Content starts

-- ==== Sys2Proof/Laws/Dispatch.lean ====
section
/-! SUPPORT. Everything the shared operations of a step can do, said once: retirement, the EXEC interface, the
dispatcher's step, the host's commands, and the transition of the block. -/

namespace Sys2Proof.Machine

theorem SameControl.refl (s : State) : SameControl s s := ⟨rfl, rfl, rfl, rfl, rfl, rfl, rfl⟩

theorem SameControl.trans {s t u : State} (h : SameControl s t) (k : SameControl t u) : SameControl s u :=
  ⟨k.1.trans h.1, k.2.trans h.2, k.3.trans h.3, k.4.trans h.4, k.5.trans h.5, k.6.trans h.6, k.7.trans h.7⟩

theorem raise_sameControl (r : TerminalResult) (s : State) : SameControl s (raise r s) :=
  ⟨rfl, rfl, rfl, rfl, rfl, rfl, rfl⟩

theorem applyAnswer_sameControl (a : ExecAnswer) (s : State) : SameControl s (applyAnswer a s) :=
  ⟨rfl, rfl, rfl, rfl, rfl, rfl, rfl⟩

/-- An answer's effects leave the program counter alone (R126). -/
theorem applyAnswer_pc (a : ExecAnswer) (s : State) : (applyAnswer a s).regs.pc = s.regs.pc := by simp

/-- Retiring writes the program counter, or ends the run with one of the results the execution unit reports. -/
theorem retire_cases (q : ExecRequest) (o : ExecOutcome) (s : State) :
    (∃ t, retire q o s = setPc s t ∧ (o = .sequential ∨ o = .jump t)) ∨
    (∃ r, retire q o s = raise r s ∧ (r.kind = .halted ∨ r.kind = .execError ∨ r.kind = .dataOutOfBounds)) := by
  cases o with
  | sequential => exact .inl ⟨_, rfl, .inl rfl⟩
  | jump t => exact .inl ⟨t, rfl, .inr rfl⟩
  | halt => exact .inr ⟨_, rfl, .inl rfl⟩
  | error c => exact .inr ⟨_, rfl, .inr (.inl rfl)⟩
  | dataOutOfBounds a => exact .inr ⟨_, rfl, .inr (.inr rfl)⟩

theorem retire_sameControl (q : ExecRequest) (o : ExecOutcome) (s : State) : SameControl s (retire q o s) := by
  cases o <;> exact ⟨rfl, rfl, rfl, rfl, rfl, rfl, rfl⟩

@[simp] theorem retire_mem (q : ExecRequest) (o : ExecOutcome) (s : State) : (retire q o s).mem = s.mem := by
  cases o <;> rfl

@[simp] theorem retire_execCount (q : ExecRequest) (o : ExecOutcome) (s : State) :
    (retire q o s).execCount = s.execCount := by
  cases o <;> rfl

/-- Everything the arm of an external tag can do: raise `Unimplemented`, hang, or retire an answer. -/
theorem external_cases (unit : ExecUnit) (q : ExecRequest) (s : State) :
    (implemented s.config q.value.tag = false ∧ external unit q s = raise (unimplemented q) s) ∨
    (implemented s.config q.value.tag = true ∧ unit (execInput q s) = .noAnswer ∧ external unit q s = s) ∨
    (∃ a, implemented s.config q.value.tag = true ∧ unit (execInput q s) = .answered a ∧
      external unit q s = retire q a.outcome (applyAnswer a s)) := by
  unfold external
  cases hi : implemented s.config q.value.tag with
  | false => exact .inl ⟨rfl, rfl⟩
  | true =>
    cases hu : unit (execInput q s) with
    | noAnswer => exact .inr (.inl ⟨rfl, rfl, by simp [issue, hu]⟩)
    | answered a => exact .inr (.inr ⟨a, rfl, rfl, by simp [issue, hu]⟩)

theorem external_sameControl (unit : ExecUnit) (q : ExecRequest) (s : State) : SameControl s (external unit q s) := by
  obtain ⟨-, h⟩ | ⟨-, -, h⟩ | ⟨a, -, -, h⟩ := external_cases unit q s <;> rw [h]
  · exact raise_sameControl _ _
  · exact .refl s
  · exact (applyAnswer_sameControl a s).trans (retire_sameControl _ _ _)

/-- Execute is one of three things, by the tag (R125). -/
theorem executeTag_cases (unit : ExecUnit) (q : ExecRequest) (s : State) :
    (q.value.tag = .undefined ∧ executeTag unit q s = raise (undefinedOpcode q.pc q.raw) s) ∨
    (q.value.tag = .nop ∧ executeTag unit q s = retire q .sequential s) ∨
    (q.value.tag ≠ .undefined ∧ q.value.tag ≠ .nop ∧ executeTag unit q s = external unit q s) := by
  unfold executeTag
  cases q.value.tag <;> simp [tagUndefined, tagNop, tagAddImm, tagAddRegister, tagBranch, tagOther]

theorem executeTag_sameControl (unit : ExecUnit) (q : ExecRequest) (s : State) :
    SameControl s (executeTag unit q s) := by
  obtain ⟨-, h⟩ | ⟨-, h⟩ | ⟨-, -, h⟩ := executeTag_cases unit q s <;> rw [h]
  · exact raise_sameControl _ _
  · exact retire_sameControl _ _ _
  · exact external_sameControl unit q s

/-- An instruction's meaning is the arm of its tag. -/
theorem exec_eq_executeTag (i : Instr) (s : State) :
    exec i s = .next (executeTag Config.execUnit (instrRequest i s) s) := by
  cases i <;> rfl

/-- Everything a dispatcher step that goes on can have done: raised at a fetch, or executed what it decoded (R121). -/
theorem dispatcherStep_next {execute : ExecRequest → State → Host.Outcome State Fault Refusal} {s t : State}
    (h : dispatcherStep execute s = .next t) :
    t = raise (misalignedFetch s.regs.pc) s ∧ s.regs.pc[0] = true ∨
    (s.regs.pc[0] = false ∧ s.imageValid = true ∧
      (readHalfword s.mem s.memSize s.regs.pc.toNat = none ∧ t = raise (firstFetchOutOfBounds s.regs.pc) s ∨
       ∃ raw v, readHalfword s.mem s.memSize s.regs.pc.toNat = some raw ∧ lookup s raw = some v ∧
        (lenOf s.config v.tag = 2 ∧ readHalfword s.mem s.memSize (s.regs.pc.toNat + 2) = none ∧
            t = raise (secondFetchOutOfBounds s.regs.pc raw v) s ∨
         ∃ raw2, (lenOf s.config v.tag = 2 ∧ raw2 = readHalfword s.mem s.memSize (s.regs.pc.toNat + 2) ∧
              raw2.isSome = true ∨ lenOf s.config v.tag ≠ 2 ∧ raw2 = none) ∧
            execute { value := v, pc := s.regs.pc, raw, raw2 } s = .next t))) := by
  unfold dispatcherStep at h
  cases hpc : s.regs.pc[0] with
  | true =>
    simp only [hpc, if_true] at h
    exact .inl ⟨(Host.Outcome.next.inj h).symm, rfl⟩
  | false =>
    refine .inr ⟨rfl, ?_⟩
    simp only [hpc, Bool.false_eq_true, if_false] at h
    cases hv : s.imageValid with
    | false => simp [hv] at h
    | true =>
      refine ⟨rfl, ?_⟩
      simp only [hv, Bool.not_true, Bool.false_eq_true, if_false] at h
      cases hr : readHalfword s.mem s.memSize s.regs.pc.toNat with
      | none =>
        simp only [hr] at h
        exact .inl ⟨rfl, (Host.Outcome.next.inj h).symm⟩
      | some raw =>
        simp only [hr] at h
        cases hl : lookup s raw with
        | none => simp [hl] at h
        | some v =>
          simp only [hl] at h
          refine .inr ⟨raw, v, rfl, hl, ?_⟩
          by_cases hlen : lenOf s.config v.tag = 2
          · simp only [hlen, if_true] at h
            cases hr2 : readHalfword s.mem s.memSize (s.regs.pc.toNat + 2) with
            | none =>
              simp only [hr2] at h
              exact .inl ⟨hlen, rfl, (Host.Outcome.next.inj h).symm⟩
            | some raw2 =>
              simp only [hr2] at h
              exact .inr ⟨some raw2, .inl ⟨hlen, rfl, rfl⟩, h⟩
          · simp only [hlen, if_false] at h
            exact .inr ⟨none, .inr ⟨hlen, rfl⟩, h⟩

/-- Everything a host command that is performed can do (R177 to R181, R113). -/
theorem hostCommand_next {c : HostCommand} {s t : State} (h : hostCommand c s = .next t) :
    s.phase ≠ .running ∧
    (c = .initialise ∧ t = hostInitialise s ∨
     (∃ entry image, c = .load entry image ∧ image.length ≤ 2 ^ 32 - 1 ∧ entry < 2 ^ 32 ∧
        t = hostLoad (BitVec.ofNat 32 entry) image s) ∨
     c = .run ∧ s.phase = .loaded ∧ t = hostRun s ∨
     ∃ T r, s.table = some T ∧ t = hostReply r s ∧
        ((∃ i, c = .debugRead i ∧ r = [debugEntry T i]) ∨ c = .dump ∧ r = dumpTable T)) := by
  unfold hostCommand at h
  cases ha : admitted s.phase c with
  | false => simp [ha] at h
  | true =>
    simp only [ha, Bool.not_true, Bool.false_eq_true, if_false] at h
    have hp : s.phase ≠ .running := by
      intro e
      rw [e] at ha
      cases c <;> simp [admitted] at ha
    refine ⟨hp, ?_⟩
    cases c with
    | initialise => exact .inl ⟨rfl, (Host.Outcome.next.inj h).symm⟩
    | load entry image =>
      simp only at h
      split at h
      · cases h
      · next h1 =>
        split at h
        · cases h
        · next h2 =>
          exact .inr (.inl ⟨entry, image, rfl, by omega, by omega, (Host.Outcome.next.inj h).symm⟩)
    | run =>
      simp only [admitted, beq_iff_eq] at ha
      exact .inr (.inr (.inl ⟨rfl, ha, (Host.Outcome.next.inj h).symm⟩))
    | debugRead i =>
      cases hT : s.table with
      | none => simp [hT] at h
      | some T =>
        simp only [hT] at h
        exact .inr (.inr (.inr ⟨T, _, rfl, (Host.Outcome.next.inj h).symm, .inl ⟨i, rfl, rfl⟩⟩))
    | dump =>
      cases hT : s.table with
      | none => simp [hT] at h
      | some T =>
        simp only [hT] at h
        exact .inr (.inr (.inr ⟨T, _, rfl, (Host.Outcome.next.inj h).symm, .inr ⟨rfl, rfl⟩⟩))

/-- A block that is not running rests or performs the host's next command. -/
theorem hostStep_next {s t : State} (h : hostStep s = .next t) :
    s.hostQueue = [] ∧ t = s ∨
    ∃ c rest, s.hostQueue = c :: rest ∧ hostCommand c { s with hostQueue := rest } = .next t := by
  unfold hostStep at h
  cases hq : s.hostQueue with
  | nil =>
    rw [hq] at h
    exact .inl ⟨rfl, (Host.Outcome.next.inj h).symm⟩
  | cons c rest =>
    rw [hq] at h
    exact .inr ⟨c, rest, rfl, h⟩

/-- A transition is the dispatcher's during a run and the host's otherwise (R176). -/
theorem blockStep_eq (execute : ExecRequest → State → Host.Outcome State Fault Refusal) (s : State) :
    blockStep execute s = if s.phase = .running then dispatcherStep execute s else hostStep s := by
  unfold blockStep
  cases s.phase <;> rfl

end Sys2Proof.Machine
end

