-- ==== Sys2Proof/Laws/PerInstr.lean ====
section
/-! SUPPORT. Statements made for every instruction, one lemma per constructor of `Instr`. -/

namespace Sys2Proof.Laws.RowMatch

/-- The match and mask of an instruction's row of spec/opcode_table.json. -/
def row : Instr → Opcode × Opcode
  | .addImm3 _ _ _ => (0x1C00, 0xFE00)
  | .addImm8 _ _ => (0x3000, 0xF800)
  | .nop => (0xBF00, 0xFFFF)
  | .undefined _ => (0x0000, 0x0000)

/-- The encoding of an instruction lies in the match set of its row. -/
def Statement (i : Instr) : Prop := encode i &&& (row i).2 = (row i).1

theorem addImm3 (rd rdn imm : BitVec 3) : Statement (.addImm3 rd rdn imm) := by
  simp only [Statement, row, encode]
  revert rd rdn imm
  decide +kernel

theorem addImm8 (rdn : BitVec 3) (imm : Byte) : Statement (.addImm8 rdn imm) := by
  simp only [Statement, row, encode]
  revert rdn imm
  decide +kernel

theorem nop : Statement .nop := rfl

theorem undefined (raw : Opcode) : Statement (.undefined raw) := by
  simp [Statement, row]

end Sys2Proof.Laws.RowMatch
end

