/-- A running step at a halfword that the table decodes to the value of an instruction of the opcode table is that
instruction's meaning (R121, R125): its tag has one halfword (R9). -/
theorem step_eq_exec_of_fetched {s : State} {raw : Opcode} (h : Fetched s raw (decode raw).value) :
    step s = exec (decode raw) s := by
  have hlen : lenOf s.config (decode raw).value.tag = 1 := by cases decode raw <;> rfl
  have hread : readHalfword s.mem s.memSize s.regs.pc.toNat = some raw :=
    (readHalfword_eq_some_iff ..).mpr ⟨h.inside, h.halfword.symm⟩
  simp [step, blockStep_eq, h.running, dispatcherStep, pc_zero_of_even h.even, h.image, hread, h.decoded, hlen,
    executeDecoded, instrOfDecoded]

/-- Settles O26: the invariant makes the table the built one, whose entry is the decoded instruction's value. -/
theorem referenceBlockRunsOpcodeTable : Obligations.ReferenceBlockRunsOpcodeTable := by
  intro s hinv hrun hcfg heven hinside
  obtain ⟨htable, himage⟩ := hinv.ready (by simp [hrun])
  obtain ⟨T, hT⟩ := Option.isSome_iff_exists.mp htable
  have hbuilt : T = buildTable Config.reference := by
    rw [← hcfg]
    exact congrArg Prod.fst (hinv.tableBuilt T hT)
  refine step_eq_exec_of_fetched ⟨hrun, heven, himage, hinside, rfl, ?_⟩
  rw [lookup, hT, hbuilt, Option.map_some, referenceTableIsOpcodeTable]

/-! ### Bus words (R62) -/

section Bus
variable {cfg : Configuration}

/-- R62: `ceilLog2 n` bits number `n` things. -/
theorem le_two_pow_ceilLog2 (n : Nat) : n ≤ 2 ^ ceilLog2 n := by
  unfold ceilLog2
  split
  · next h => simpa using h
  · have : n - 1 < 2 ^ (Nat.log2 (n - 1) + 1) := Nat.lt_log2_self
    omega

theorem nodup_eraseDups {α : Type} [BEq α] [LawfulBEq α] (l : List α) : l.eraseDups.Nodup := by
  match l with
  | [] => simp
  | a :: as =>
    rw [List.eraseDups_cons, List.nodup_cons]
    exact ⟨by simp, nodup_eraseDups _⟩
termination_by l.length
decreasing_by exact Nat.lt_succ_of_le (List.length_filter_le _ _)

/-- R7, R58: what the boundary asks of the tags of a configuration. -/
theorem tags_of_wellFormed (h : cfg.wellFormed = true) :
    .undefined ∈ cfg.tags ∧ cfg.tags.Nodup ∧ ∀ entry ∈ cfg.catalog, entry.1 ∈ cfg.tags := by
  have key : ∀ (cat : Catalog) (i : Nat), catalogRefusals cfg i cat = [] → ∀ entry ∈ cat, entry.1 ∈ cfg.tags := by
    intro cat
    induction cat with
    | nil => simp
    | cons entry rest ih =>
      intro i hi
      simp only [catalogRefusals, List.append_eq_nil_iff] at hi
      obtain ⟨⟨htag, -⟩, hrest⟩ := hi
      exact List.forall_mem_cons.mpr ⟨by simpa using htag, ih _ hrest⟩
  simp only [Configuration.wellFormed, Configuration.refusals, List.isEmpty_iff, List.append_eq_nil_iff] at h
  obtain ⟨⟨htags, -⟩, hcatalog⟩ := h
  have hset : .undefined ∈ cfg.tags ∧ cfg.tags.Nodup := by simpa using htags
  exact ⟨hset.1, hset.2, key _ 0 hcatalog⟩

Content ends

» **Work request**: Find "h.6, k.7.trans h.7⟩" in the entries above and copy that whole line exactly, then each line after it through the line that contains "(∃ t, retire".

» **Result**:
  ⟨k.1.trans h.1, k.2.trans h.2, k.3.trans h.3, k.4.trans h.4, k.5.trans h.5, k.6.trans h.6, k.7.trans h.7⟩

theorem raise_sameControl (r : TerminalResult) (s : State) : SameControl s (raise r s) :=
  ⟨rfl, rfl, rfl, rfl, rfl, rfl, rfl⟩

theorem applyAnswer_sameControl (a : ExecAnswer) (s : State) : SameControl s (applyAnswer a s) :=
  ⟨rfl, rfl, rfl, rfl, rfl, rfl, rfl⟩

/-- An answer's effects leave the program counter alone (R126). -/
theorem applyAnswer_pc (a : ExecAnswer) (s : State) : (applyAnswer a s).regs.pc = s.regs.pc := by simp

/-- Retiring writes the program counter, or ends the run with one of the results the execution unit reports. -/
theorem retire_cases (q : ExecRequest) (o : ExecOutcome) (s : State) :
    (∃ t, retire q o s = setPc s t ∧ (o = .sequential ∨ o = .jump t)) ∨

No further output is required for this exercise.